(Data to examine)
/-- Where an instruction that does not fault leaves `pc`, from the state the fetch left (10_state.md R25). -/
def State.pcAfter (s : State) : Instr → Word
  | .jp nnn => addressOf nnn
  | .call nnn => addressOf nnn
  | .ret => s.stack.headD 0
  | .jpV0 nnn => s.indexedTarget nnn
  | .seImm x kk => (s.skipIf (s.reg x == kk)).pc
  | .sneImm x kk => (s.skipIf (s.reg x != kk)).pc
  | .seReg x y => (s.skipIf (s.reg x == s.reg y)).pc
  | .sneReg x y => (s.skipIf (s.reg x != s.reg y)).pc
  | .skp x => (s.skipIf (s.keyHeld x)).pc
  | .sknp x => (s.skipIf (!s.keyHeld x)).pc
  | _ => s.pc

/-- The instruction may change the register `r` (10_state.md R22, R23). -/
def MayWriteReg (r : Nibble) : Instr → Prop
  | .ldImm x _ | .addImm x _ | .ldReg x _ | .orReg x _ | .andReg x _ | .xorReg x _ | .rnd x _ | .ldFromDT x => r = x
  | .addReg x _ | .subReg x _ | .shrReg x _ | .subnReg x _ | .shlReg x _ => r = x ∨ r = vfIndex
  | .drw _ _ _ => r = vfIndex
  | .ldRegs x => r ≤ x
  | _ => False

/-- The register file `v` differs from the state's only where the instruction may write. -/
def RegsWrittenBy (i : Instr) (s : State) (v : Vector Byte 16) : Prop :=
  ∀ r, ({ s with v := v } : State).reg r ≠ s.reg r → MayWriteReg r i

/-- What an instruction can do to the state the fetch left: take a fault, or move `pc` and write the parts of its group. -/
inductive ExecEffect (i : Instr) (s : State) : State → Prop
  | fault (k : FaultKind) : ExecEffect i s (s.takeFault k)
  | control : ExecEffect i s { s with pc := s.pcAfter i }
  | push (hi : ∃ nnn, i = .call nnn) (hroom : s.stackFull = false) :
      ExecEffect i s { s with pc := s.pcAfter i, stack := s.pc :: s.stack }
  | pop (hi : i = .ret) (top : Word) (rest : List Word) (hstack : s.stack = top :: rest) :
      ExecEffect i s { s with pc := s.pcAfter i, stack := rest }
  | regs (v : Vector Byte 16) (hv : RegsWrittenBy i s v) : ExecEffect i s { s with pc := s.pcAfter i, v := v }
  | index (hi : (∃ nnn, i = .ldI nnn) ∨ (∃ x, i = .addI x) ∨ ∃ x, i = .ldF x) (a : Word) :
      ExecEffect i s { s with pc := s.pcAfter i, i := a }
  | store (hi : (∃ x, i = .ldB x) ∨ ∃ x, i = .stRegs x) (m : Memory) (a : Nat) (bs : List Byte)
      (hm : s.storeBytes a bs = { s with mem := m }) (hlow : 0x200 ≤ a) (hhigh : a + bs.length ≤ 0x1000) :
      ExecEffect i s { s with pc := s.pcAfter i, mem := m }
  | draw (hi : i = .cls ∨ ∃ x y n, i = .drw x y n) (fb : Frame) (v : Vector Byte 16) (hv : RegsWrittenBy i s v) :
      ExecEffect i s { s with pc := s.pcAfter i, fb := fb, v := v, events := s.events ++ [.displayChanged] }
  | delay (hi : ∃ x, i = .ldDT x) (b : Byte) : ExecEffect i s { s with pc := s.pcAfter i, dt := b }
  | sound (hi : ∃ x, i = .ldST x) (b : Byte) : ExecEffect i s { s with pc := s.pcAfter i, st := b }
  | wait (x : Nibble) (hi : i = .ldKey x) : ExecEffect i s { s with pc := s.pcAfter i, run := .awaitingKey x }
(End Data to examine)
(Data to examine)
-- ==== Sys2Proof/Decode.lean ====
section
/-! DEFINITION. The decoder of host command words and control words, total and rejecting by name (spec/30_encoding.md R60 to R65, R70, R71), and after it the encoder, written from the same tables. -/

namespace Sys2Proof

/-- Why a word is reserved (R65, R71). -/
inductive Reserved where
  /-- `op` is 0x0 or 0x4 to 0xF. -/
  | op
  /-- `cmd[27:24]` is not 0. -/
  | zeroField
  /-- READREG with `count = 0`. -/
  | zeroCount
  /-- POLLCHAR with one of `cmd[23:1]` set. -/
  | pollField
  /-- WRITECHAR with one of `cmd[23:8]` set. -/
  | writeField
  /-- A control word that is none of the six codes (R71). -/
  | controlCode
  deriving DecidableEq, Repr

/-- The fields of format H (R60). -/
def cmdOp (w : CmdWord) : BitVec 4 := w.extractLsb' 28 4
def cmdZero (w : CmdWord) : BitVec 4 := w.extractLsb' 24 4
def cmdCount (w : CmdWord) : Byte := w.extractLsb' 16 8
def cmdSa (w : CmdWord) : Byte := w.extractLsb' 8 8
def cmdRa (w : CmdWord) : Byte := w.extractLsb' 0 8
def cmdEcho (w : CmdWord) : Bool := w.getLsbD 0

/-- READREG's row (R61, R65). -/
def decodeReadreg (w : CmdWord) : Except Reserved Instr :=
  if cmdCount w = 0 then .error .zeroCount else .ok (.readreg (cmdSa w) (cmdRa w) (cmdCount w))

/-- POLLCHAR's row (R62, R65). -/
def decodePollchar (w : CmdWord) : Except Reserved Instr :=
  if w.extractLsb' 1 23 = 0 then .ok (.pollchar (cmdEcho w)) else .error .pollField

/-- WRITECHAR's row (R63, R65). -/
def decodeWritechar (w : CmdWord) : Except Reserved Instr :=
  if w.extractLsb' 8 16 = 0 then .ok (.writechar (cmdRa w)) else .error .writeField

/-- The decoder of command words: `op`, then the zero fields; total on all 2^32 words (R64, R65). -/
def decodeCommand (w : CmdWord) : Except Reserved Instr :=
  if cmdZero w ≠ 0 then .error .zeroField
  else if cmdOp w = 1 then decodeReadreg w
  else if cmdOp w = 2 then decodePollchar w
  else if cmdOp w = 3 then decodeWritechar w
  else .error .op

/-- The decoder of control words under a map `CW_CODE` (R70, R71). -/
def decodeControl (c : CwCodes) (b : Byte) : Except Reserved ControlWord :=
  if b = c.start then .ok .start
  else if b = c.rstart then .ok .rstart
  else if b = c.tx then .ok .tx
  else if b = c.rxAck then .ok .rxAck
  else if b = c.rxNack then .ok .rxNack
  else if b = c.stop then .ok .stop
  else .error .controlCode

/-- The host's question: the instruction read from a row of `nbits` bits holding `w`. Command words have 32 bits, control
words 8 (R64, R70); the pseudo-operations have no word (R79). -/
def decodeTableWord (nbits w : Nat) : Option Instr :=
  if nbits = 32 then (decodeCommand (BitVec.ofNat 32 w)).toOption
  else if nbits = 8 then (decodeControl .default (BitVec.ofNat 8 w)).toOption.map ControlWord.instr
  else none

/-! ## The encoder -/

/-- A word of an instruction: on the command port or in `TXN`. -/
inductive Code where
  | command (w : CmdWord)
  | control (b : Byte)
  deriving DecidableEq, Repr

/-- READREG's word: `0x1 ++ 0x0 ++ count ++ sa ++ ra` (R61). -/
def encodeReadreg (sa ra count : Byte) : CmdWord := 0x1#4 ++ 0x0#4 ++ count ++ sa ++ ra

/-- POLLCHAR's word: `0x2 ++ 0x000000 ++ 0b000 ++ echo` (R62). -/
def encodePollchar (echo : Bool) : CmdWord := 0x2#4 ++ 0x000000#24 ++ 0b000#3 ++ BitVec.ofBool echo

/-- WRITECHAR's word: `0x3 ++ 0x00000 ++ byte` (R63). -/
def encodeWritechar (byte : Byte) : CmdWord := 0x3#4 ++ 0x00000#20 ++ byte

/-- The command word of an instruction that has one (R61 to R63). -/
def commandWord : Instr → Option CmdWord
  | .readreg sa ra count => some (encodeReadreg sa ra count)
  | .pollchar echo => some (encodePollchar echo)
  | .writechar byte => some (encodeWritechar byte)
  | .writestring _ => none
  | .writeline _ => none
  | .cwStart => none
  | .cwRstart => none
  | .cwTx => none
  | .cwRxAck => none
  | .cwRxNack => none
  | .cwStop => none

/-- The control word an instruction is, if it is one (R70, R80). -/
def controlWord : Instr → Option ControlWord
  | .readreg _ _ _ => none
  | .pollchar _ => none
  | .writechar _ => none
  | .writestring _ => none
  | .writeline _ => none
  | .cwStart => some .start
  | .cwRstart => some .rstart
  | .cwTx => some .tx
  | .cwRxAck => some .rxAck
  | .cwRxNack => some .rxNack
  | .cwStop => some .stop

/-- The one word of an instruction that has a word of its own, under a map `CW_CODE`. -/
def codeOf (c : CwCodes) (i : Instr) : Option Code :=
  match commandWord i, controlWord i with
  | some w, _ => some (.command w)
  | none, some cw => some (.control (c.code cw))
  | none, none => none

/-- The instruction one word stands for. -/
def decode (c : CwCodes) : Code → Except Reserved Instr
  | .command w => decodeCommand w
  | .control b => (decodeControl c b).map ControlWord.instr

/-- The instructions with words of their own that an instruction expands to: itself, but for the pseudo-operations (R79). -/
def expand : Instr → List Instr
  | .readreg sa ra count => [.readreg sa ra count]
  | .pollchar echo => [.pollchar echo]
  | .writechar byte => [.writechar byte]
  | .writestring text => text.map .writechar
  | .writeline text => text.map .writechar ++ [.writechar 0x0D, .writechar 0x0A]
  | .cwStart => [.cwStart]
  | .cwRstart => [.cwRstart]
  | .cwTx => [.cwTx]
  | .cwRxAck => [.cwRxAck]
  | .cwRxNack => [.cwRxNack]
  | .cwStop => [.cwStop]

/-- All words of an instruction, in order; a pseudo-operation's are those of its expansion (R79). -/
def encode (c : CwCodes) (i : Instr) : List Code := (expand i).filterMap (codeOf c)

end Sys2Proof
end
(End Data to examine)
(Data to examine)
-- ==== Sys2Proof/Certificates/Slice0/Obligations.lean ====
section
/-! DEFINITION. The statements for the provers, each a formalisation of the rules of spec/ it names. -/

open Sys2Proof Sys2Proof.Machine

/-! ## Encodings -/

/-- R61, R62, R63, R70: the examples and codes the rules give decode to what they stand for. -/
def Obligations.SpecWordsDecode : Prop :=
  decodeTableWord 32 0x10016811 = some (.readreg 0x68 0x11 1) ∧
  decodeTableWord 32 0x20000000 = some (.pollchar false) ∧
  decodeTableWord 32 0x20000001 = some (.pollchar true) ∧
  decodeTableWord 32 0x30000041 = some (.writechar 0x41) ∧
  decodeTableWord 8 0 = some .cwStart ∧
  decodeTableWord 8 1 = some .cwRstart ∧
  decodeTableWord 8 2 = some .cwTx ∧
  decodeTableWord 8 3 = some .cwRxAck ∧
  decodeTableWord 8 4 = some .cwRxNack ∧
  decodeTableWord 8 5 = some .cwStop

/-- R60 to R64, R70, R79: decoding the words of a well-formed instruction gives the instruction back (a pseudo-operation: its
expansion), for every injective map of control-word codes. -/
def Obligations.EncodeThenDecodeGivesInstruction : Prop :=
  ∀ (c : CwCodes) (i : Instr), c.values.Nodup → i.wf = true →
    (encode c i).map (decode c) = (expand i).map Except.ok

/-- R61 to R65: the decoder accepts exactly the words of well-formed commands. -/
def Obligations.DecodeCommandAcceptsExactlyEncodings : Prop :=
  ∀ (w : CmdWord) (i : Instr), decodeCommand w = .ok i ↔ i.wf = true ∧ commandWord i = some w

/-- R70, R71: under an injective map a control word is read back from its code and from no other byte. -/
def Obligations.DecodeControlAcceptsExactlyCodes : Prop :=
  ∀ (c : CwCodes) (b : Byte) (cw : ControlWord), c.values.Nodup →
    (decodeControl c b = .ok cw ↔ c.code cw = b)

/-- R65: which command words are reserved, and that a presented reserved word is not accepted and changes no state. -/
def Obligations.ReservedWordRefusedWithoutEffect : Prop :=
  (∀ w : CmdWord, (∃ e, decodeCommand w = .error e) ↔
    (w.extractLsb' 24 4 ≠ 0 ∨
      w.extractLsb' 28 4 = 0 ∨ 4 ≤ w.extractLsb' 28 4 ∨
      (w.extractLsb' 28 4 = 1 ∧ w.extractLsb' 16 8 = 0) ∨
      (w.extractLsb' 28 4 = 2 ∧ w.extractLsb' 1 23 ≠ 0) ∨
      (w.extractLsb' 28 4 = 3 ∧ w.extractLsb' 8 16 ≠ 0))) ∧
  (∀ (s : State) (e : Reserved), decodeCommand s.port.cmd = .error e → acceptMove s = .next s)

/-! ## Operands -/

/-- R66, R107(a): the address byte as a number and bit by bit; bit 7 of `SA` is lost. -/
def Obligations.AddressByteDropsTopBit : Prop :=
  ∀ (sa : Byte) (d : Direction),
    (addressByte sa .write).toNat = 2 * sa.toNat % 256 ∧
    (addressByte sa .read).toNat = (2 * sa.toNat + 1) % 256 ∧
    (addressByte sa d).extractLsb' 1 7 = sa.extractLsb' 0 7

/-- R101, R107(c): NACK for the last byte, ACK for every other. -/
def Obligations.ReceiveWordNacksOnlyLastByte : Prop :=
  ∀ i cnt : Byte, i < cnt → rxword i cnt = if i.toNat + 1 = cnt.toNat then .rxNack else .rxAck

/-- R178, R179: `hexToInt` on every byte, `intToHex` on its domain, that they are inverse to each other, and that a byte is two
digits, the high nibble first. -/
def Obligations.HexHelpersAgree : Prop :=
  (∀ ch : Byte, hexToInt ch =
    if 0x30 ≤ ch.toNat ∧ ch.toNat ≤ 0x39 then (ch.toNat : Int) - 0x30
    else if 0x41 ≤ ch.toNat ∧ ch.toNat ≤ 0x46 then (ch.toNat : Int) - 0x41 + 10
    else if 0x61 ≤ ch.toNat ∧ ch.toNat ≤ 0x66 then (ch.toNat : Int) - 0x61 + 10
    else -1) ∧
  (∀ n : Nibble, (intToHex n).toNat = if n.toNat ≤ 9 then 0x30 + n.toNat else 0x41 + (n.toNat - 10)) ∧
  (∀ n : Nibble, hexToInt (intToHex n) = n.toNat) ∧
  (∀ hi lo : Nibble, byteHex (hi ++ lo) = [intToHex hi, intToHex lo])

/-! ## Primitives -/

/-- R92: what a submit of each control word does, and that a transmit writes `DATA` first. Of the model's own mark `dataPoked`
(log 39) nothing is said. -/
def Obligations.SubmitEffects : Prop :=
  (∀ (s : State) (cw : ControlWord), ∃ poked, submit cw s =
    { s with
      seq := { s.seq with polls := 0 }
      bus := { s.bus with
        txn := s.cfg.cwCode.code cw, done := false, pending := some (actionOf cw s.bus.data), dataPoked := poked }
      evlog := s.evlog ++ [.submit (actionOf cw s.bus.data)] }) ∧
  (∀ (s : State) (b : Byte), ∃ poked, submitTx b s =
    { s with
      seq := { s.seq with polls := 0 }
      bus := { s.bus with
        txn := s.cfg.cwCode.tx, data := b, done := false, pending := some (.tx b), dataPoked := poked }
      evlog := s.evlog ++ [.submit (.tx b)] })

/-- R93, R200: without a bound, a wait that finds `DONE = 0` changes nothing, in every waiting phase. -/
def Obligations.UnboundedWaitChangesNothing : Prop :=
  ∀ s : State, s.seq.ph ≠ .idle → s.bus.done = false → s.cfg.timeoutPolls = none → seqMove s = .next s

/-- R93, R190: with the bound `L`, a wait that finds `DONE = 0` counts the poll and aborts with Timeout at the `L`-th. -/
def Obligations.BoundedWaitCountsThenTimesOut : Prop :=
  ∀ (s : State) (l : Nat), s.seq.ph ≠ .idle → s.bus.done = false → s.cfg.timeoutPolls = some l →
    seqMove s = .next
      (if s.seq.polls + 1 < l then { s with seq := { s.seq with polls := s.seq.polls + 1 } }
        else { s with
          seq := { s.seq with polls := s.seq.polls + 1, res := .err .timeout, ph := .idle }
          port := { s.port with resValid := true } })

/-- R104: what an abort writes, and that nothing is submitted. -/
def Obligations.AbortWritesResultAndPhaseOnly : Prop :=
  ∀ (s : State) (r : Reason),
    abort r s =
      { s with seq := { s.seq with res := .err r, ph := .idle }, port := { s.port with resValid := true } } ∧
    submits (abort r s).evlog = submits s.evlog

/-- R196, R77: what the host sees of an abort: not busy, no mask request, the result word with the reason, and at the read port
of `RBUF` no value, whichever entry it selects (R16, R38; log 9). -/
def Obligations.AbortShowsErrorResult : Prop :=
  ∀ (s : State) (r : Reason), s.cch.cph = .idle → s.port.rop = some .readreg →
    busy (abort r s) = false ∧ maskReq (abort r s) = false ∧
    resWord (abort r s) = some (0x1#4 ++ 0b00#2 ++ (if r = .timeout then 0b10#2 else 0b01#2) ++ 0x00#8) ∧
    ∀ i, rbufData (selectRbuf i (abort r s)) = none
(End Data to examine)
**Task item:** Above are the records; repeat exactly the lines from the one holding "(R62, R65). -/" down to the one holding "def decodeCommand (w", end lines included.

**Task answer:**
/-- POLLCHAR's row (R62, R65). -/
def decodePollchar (w : CmdWord) : Except Reserved Instr :=
  if w.extractLsb' 1 23 = 0 then .ok (.pollchar (cmdEcho w)) else .error .pollField

/-- WRITECHAR's row (R63, R65). -/
def decodeWritechar (w : CmdWord) : Except Reserved Instr :=
  if w.extractLsb' 8 16 = 0 then .ok (.writechar (cmdRa w)) else .error .writeField

/-- The decoder of command words: `op`, then the zero fields; total on all 2^32 words (R64, R65). -/
def decodeCommand (w : CmdWord) : Except Reserved Instr :=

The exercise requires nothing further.